Слово интеллигенция непереводимо, а явление, обозначенное им, неопределяемо. Впрочем непереводимость - свойство и самого явления. В этом смысле понятие интеллигенции - предварительное понятие, понятие-предчувствие.
Оно появилось как русское заимствование в определенный момент западной истории (во Франции в 20-х годах, вероятно, по следам русской революции). Но что значит «заимствование»? (Моше Левин, например, размышляет об одном из последних непереводимых слов: «Термин перестройка вошел в мировой политический словарь не только потому, что он отражает реальное содержание большой и сложной задачи, стоящей перед Советским Союзом, но и потому, что эта же задача стоит, хотим мы этого или нет, и перед всем миром».) Когда и почему понятие «чужое», «чуждое» (именно непереводимое) оказывается потребностью всемирной истории? Каковы те медленные эволюционные процессы или, напротив, резкие социально-исторические повороты, которые, чтобы осмыслить себя, вдруг прибегают к заимствованиям из иных культур? Когда реальность уникальна настолько, что определяющее ее слово непереводимо, а потребность определить - неотложна? Наконец, не ставит ли проблема заимствования и перехода из одного языка в другой (учитывая дальнейшее использование и развитие терминов) под сомнение иллюзию изначально подразумевающейся ими общей истории?
Интеллигенция - это «русское заимствование» требует или по меньшей мере напрашивается на сопоставление с родственным французским явлением уже потому, что явление это со времен дела Дрейфуса и памятного «Манифеста интеллектуалов» в газете «Аврора» имело собственное слово, определяющее его, - интеллектуалы.

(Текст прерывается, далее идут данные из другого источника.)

-- ==== Sys2Proof/Machine/WinCmd.lean ====
section
/-! DEFINITION. Commands of windows and the side-effect slot (R171 to R174), request timeouts and quarantine
(R208, R209), mirroring (R198 to R203), DMA queues and the flow window (R235, R236, R242). -/

namespace Sys2Proof.Machine

/-! ## Prefetch units and the slot -/

/-- PREFETCH_LIFETIME_EXPIRY (R171): the held unit at aperture offset `unit` is discarded. -/
def execPrefetchLifetimeExpiry (m : HL) (f : Fn) (w : Fin 8) (unit : Nat) (s : State) : Out :=
  .next (match s.brdg.units.find? fun u => u.fn == 64 * m.val + f.val && u.w == w.val && u.off == unit with
    | some u => match u.st with | .got .. => pfDiscard s u | _ => s
    | none => s)

/-- SLOT_HOLD_EXPIRY (R174): the data is lost, logged with the tag and counted. -/
def execSlotHoldExpiry (m : HL) (f : Fn) (s : State) : Out :=
  let n := 64 * m.val + f.val
  .next (if (fn s n).slotVal then
      bump (logC (updFn s n fun x => { x with slotVal := false, slotData := [] }) (halfOfHl m.val) 0x05 n
        (addr := (fn s n).slotTag)) 0x4807 2
    else s)

/-- The slot of function n is freed without a record (R174). -/
def slotFree (s : State) (n : Nat) : State :=
  if (fn s n).slotVal then bump (updFn s n fun x => { x with slotVal := false, slotData := [] }) 0x4807 3 else s

/-- WIN_SLOT_FREE (R174). -/
def execWinSlotFree (p : Path) (m : HL) (f : Fn) (s : State) : Out :=
  let n := 64 * m.val + f.val
  .next (regAct s p (0x00880010 + 0x80 * n) (halfOfHl m.val) fun t => slotFree t n)

/-! ## Timeouts -/

/-- The open request of a move slot whose flow's sink is an engine, all of it delivered there (R254). -/
def engineMove (s : State) (e : SE) (k : Nat) : Option Req :=
  s.fab.reqs.find? fun r => r.who == .eng e.val k &&
    (match flowSink s (halfOfEng e.val) r.flow with | .eng _ => true | _ => false) &&
    !(s.fab.txns.any fun t => t.req == r.id)

/-- The 5,000 us of a move toward an engine have passed (R254): the move ends with TIMEOUT. It holds no tag. -/
def moveTimeout (s : State) (e : SE) (k : Nat) : State :=
  match engineMove s e k with
  | none => s
  | some r => failReq s r.id 3 (halfOfEng e.val)

/-- COMPLETION_TIMEOUT (R208, R254): the requester learns of it, the reservation goes, the tag is quarantined; a
request sent to a host sets Completion Timeout in its function. Of a request that the die link ended nothing is
reported (R334). A move toward an engine is named by its engine and slot. -/
def execCompletionTimeout (side : TagSide) (tag : BitVec 14) (s : State) : Out :=
  let k := tag.toNat
  .next (match side with
  | .move e => moveTimeout s e k
  | _ => match s.fab.tags.find? fun u => u.side == side && u.tag == k && !u.ping with
    | none => s
    | some u =>
      let h := sideHalf side
      let s1 := quarantine s side k (tagUs s u)
      let s2 := match side with
        | .host _ => bump (aerCTO s1 u.fn) 0x5E11 (hsub h)
        | .link _ => bump s1 0x5E12 (hsub h)
        | .move _ => s1
      if u.req = 0 then s1 else failPart s2 u.req u.part 3 h)

/-- QUARANTINE_END (R209): the tag is free. -/
def execQuarantineEnd (side : TagSide) (tag : BitVec 14) (s : State) : Out :=
  .next (updFab s fun x => { x with quars := x.quars.filter fun q => !(q.side == side && q.tag == tag.toNat) })

/-! ## Mirroring -/

/-- The group makes passes: enabled, with words, not dormant, its half in service (R194, R196). -/
def mgLive (s : State) (g : Nat) : Bool := carries s (halfOfMg g) && mgEn s g && mgCount s g != 0 && mgDormant s g == 0

/-- A boundary (R198, R200, R201, R203): none while paused; skipped while a pass runs. -/
def mgBoundary (s : State) (g : Nat) (pass : State → Nat → State) : State :=
  if mgPaused s g != 0 then updMg s g fun x => { x with resume := true }
  else if (mg s g).running then mgSkip s g
  else pass s g

/-- MIRROR_BOUNDARY_UP (R198). -/
def execMirrorBoundaryUp (g : MG) (s : State) : Out :=
  .next (if mgLive s g.val && !mgDown s g.val then mgBoundary s g.val mgPassUp else s)

/-- MIRROR_PASS_END (R200): the END write has been committed. -/
def execMirrorPassEnd (g : MG) (s : State) : Out :=
  .next (if (mg s g.val).running && !mgDown s g.val && !(s.fab.txns.any fun t => t.mark == .mirrorEnd g.val)
    then mgPassDone s g.val else s)

/-- MIRROR_BOUNDARY_DOWN (R201). -/
def execMirrorBoundaryDown (g : MG) (s : State) : Out :=
  .next (if mgLive s g.val && mgDown s g.val then mgBoundary s g.val mgPassDown else s)

/-- A STATE packet of the group has left and is not yet acknowledged by the link layer. -/
def stateUnacked (s : State) (g : Nat) : Bool :=
  (s.fab.txns.any fun t => t.mark == .mirrorState g) ||
  (bondMembers s (mgLink s g)).any fun l => (link s l).replay.any fun r =>
    r.pkt.typ == 5 && mgFirst s g ≤ r.pkt.addr.toNat && r.pkt.addr.toNat < mgFirst s g + mgCount s g

/-- DOWNWARD_PASS_ACKED (R201): ACK and ACK_TIME are written in one write. -/
def execDownwardPassAcked (g : MG) (s : State) : Out :=
  .next (
    let x := mg s g.val
    if x.running && x.readDone && mgDown s g.val && !stateUnacked s g.val then
      mgPassDone (mgWrite s g.val (.mirror g.val) 0 (bytesLE 8 x.seq ++ bytesLE 8 x.readTime)) g.val
    else s)

/-- FLOW_MG_RESTART (R203). -/
def execFlowMgRestart (p : Path) (g : MG) (s : State) : Out :=
  .next (regOrObj s p (0x00E10024 + 0x40 * g.val) (0x5C00 + g.val) 8 (halfOfMg g.val) fun t => mgRestart t g.val)

/-- MIRROR_BUDGET_REFILL (R200): the bucket holds enough for the next mirror write of the link. -/
def execMirrorBudgetRefill (m : HL) (s : State) : Out :=
  .next (match mirrorTurn s m.val with
    | some t => budgetPut s m.val (min (budgetSpent s m.val) (4096 - t.data.length))
    | none => s)

/-! ## DMA queues and the flow window -/

/-- The producer count is written: descriptors become available, and a service event is created (R235,
R251). -/
def dqProd (s : State) (q v : Nat) : State :=
  let moved := (dq s q).prod != v
  dqAdvance (updDq s q fun d => { d with prod := v, ready := d.ready || moved }) q

/-- FLOW_DQ_PROD (R235): through the privileged register, or from the owner's view at 0xE000 + 8 j. -/
def execFlowDqProd (p : Path) (q : DQ) (v : BitVec 16) (s : State) : Out :=
  .next (match p with
    | .reg m f =>
      if f.val ≠ 0 ∧ dqEn s q.val ∧ dqOwner s q.val = 64 * m.val + f.val then
        if pathLive s p then dqProd s q.val v.toNat else s
      else regAct s p (0x00C10018 + 0x40 * q.val) (halfOfDq q.val) fun t => dqProd t q.val v.toNat
    | _ => regAct s p (0x00C10018 + 0x40 * q.val) (halfOfDq q.val) fun t => dqProd t q.val v.toNat)

/-- A restart continues from the consumer count, and what a stop left fetched but not begun is read again; PHASE is 1
through the next pass (R234, R236, R237). -/
def dqRestart (s : State) (q : Nat) : State :=
  dqAdvance (updDq s q fun d => { d with
    halted := false, pSwitch := false, phase := true, passed := 0,
    jobs := d.jobs.filter fun j => j.phase != 0 || j.desc.isEmpty }) q

/-- FLOW_DQ_RESTART (R236). -/
def execFlowDqRestart (p : Path) (q : DQ) (s : State) : Out :=
  .next (regAct s p (0x00C10024 + 0x40 * q.val) (halfOfDq q.val) fun t => dqRestart t q.val)

/-- The flow a path's context window shows. -/
def flowSelOf (s : State) (p : Path) : Nat := if pathOwnB s p then s.brdg.selB else s.brdg.sel
def flowSelSet (s : State) (p : Path) (f : Nat) : State :=
  updBrdg s fun b => if pathOwnB s p then { b with selB := f } else { b with sel := f }

/-- FLOW_SEL (R242). -/
def execFlowSel (p : Path) (f : BitVec 14) (s : State) : Out :=
  .next (regAct s p 0x00C00000 (pathHalf s p) fun t => flowSelSet t p f.toNat)

end Sys2Proof.Machine
end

В общих чертах русская интеллигенция может быть определена решительной безнадежностью Адорно, утверждавшим после геноцида второй мировой: «Интеллигентность - нравственная категория». Но все же (а может, и прежде всего) она определяется следующим парадоксом: по определению, она противится всякому определению, и это ее свойство - основа ее бытия. Возьмем за точку отсчета ее упорное нежелание быть заключенной в жесткие рамки социологических категорий - хотя бы уже потому, что в данном случае она рассматривалась бы как стабильное явление. Иначе говоря, является ли интеллигенция как феномен, появившийся исторически сравнительно недавно, чем-то раз и навсегда данным?
«По уровню бескультурья и лени мы живем почти во времена Меровингов. Надо поистине обладать охотничьим чутьем, чтобы выискивать интеллигентов (…)». Горькая ирония, выразившаяся на страницах популярного французского еженедельника, проводившего недавно анкетирование, могла бы показаться почти банальной, не будь в ней привкуса отчаяния. «Пустота», «отсутствие», «отступление», «деградация», «опустошенность», «все в прошлом» - даже частота употребления подобного лексикона характерна (заметим попутно, что термин «кризис» в нем отсутствует). Анкетирование было чисто журналистским, но оно не утрачивает от этого своей значимости, давая пищу для размышлений. Особенно примечательны результаты опроса об «интеллектуальной власти во Франции», согласно которым пальма первенства отдается Бернару Пиво, ведущему популярной литературной телепрограммы, и Клоду Леви-Стросу. Современность и груз истории, посредничество и творчество уживаются друг с другом, смешиваются и, кажется, со временем превращают в повседневность явления самого разного порядка: понятия «информационного взрыва» и «информационного выбора»; движение к новому подъему недооценивавшихся прежде радио, прессы, ТВ, родившееся в недрах университетского кризиса 70-х годов; наконец, тот факт, отмеченный Пьером Нора, что неологизм «интеллектуал» возник во Франции одновременно с понятием «событие». Если вдуматься, то и сам главный вопрос анкеты: «Кому принадлежит интеллектуальная власть?» - не менее красноречив, чем ответы на него. То же чувствуется и в горько-сладком комментарии одного из победителей опроса К. Леви-Строса, который будто бы не принимает как результаты анкеты, так и самую действительность: «…я принадлежу к прошлому веку… и если мое имя повторяется чаще других, то только потому, что я мешаю меньше других».
Восьмидесятые годы демонстрируют нам, что уже не ставится вопрос об определении (что такое интеллектуал?) и об отношении интеллектуала к власти
- а это был традиционный вопрос, - теперь же спрашивают о власти как таковой, о власти интеллектуала . И ответы подтверждают эту путаницу, это смешение в умах двух вопросов. Мало кто воспротивился сближению слов «интеллектуал» и «власть», кто заявил о «природной и функциональной» их несовместимости, кто напомнил, подобно Леви-Стросу говорящему из «прошлого века», о призвании, которое заключено в нарушении сложившегося порядка вещей, в том, чтобы «противостоять миру» (как говорил Адорно в отчаянном усилии заставить услышать об этом и сознавая, что этого не случится).